[Stored data]

-- ==== Sys2Proof/Laws/Arith.lean ====
section
/-! SUPPORT. The arithmetic of durations (R102, R105), of frame fields (R81, R82) and of the signed
registers (R9). -/

namespace Sys2Proof.Machine

open Sys2Proof

/-! Durations. -/

@[simp] theorem elapsedTime_self (tw t : Nat) : elapsedTime tw t t = 0 := by simp [elapsedTime]

/-- The true count moved on by `d` moves the elapsed time on by `d`, modulo `2^TW`. -/
theorem elapsedTime_add (tw u d t0 : Nat) :
    elapsedTime tw ((u + d) % 2 ^ tw) t0 = (elapsedTime tw (u % 2 ^ tw) t0 + d) % 2 ^ tw := by
  unfold elapsedTime
  have hp : (0 : Int) < ((2 ^ tw : Nat) : Int) := by positivity
  have h1 := Int.emod_nonneg (((u % 2 ^ tw : Nat) : Int) - t0) hp.ne'
  have h2 := Int.emod_nonneg ((((u + d) % 2 ^ tw : Nat) : Int) - t0) hp.ne'
  have low : ∀ n : Nat, ((n % 2 ^ tw : Nat) : Int) ≡ (n : Int) [ZMOD ((2 ^ tw : Nat) : Int)] := by
    intro n; rw [Int.natCast_mod]; exact Int.mod_modEq _ _
  have right := ((Int.mod_modEq (((u % 2 ^ tw : Nat) : Int) - t0) ((2 ^ tw : Nat) : Int)).trans
    ((low u).sub_right (t0 : Int))).add_right (d : Int)
  have both : (((u + d) % 2 ^ tw : Nat) : Int) - t0 ≡
      (((u % 2 ^ tw : Nat) : Int) - t0) % ((2 ^ tw : Nat) : Int) + d [ZMOD ((2 ^ tw : Nat) : Int)] := by
    refine ((low (u + d)).sub_right _).trans (Int.ModEq.trans ?_ right.symm)
    push_cast; ring_nf; rfl
  apply Int.natCast_inj.mp
  rw [Int.toNat_of_nonneg h2, Int.natCast_mod (Int.toNat _ + d) (2 ^ tw), Nat.cast_add,
    Int.toNat_of_nonneg h1]
  exact both

theorem elapsedTime_lt (tw tn t0 : Nat) : elapsedTime tw tn t0 < 2 ^ tw := by
  have hp : (0 : Int) < ((2 ^ tw : Nat) : Int) := by positivity
  have h1 := Int.emod_lt_of_pos ((tn : Int) - t0) hp
  have h2 := Int.emod_nonneg ((tn : Int) - t0) hp.ne'
  unfold elapsedTime; omega

/-! Frame fields. -/

theorem signBit_eq (b : Byte) : b.getLsbD 7 = decide (128 ≤ b.toNat) := by revert b; decide

theorem lowSeven_toNat (b : Byte) : (b.extractLsb' 0 7).toNat = b.toNat % 128 := by simp

theorem maskSeven_toNat (b : Byte) : (b &&& 0x7F#8).toNat = b.toNat % 128 := by revert b; decide

/-- The checksum test is the sum modulo 256 (R161). -/
theorem checksumOk_iff (f : Frame) : checksumOk f = true ↔
    ((f.get 0).toNat + (f.get 1).toNat + (f.get 2).toNat + (f.get 3).toNat) % 256 =
      (f.get 4).toNat := by
  simp only [checksumOk, checksumOf, beq_iff_eq]
  rw [← BitVec.toNat_inj]; simp

/-- The 16-bit humidity of Variants B and C is `MemRead(0, 2)` (R165). -/
theorem humBC_eq_memRead (f : Frame) : humBC f = memRead f 0 2 := by
  simp [humBC, fieldH, memRead]

/-! Signed registers. -/

theorem toInt_ofInt_16 {n : Int} (h : -32768 ≤ n) (h' : n ≤ 32767) : (BitVec.ofInt 16 n).toInt = n := by
  rw [BitVec.toInt_ofInt]; apply Int.bmod_eq_of_le <;> omega

theorem toInt_ofInt_32 {n : Int} (h : -2147483648 ≤ n) (h' : n ≤ 2147483647) :
    (BitVec.ofInt 32 n).toInt = n := by
  rw [BitVec.toInt_ofInt]; apply Int.bmod_eq_of_le <;> omega

end Sys2Proof.Machine
end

_What to do_
Repeat all of the entries exactly.

_Result_
-- ==== Sys2Proof/Laws/Arith.lean ====
section
/-! SUPPORT. The arithmetic of durations (R102, R105), of frame fields (R81, R82) and of the signed
registers (R9). -/

namespace Sys2Proof.Machine

open Sys2Proof

/-! Durations. -/

@[simp] theorem elapsedTime_self (tw t : Nat) : elapsedTime tw t t = 0 := by simp [elapsedTime]

/-- The true count moved on by `d` moves the elapsed time on by `d`, modulo `2^TW`. -/
theorem elapsedTime_add (tw u d t0 : Nat) :
    elapsedTime tw ((u + d) % 2 ^ tw) t0 = (elapsedTime tw (u % 2 ^ tw) t0 + d) % 2 ^ tw := by
  unfold elapsedTime
  have hp : (0 : Int) < ((2 ^ tw : Nat) : Int) := by positivity
  have h1 := Int.emod_nonneg (((u % 2 ^ tw : Nat) : Int) - t0) hp.ne'
  have h2 := Int.emod_nonneg ((((u + d) % 2 ^ tw : Nat) : Int) - t0) hp.ne'
  have low : ∀ n : Nat, ((n % 2 ^ tw : Nat) : Int) ≡ (n : Int) [ZMOD ((2 ^ tw : Nat) : Int)] := by
    intro n; rw [Int.natCast_mod]; exact Int.mod_modEq _ _
  have right := ((Int.mod_modEq (((u % 2 ^ tw : Nat) : Int) - t0) ((2 ^ tw : Nat) : Int)).trans
    ((low u).sub_right (t0 : Int))).add_right (d : Int)
  have both : (((u + d) % 2 ^ tw : Nat) : Int) - t0 ≡
      (((u % 2 ^ tw : Nat) : Int) - t0) % ((2 ^ tw : Nat) : Int) + d [ZMOD ((2 ^ tw : Nat) : Int)] := by
    refine ((low (u + d)).sub_right _).trans (Int.ModEq.trans ?_ right.symm)
    push_cast; ring_nf; rfl
  apply Int.natCast_inj.mp
  rw [Int.toNat_of_nonneg h2, Int.natCast_mod (Int.toNat _ + d) (2 ^ tw), Nat.cast_add,
    Int.toNat_of_nonneg h1]
  exact both

theorem elapsedTime_lt (tw tn t0 : Nat) : elapsedTime tw tn t0 < 2 ^ tw := by
  have hp : (0 : Int) < ((2 ^ tw : Nat) : Int) := by positivity
  have h1 := Int.emod_lt_of_pos ((tn : Int) - t0) hp
  have h2 := Int.emod_nonneg ((tn : Int) - t0) hp.ne'
  unfold elapsedTime; omega

/-! Frame fields. -/

theorem signBit_eq (b : Byte) : b.getLsbD 7 = decide (128 ≤ b.toNat) := by revert b; decide

theorem lowSeven_toNat (b : Byte) : (b.extractLsb' 0 7).toNat = b.toNat % 128 := by simp

theorem maskSeven_toNat (b : Byte) : (b &&& 0x7F#8).toNat = b.toNat % 128 := by revert b; decide

/-- The checksum test is the sum modulo 256 (R161). -/
theorem checksumOk_iff (f : Frame) : checksumOk f = true ↔
    ((f.get 0).toNat + (f.get 1).toNat + (f.get 2).toNat + (f.get 3).toNat) % 256 =
      (f.get 4).toNat := by
  simp only [checksumOk, checksumOf, beq_iff_eq]
  rw [← BitVec.toNat_inj]; simp

/-- The 16-bit humidity of Variants B and C is `MemRead(0, 2)` (R165). -/
theorem humBC_eq_memRead (f : Frame) : humBC f = memRead f 0 2 := by
  simp [humBC, fieldH, memRead]

/-! Signed registers. -/

theorem toInt_ofInt_16 {n : Int} (h : -32768 ≤ n) (h' : n ≤ 32767) : (BitVec.ofInt 16 n).toInt = n := by
  rw [BitVec.toInt_ofInt]; apply Int.bmod_eq_of_le <;> omega

theorem toInt_ofInt_32 {n : Int} (h : -2147483648 ≤ n) (h' : n ≤ 2147483647) :
    (BitVec.ofInt 32 n).toInt = n := by
  rw [BitVec.toInt_ofInt]; apply Int.bmod_eq_of_le <;> omega

end Sys2Proof.Machine
end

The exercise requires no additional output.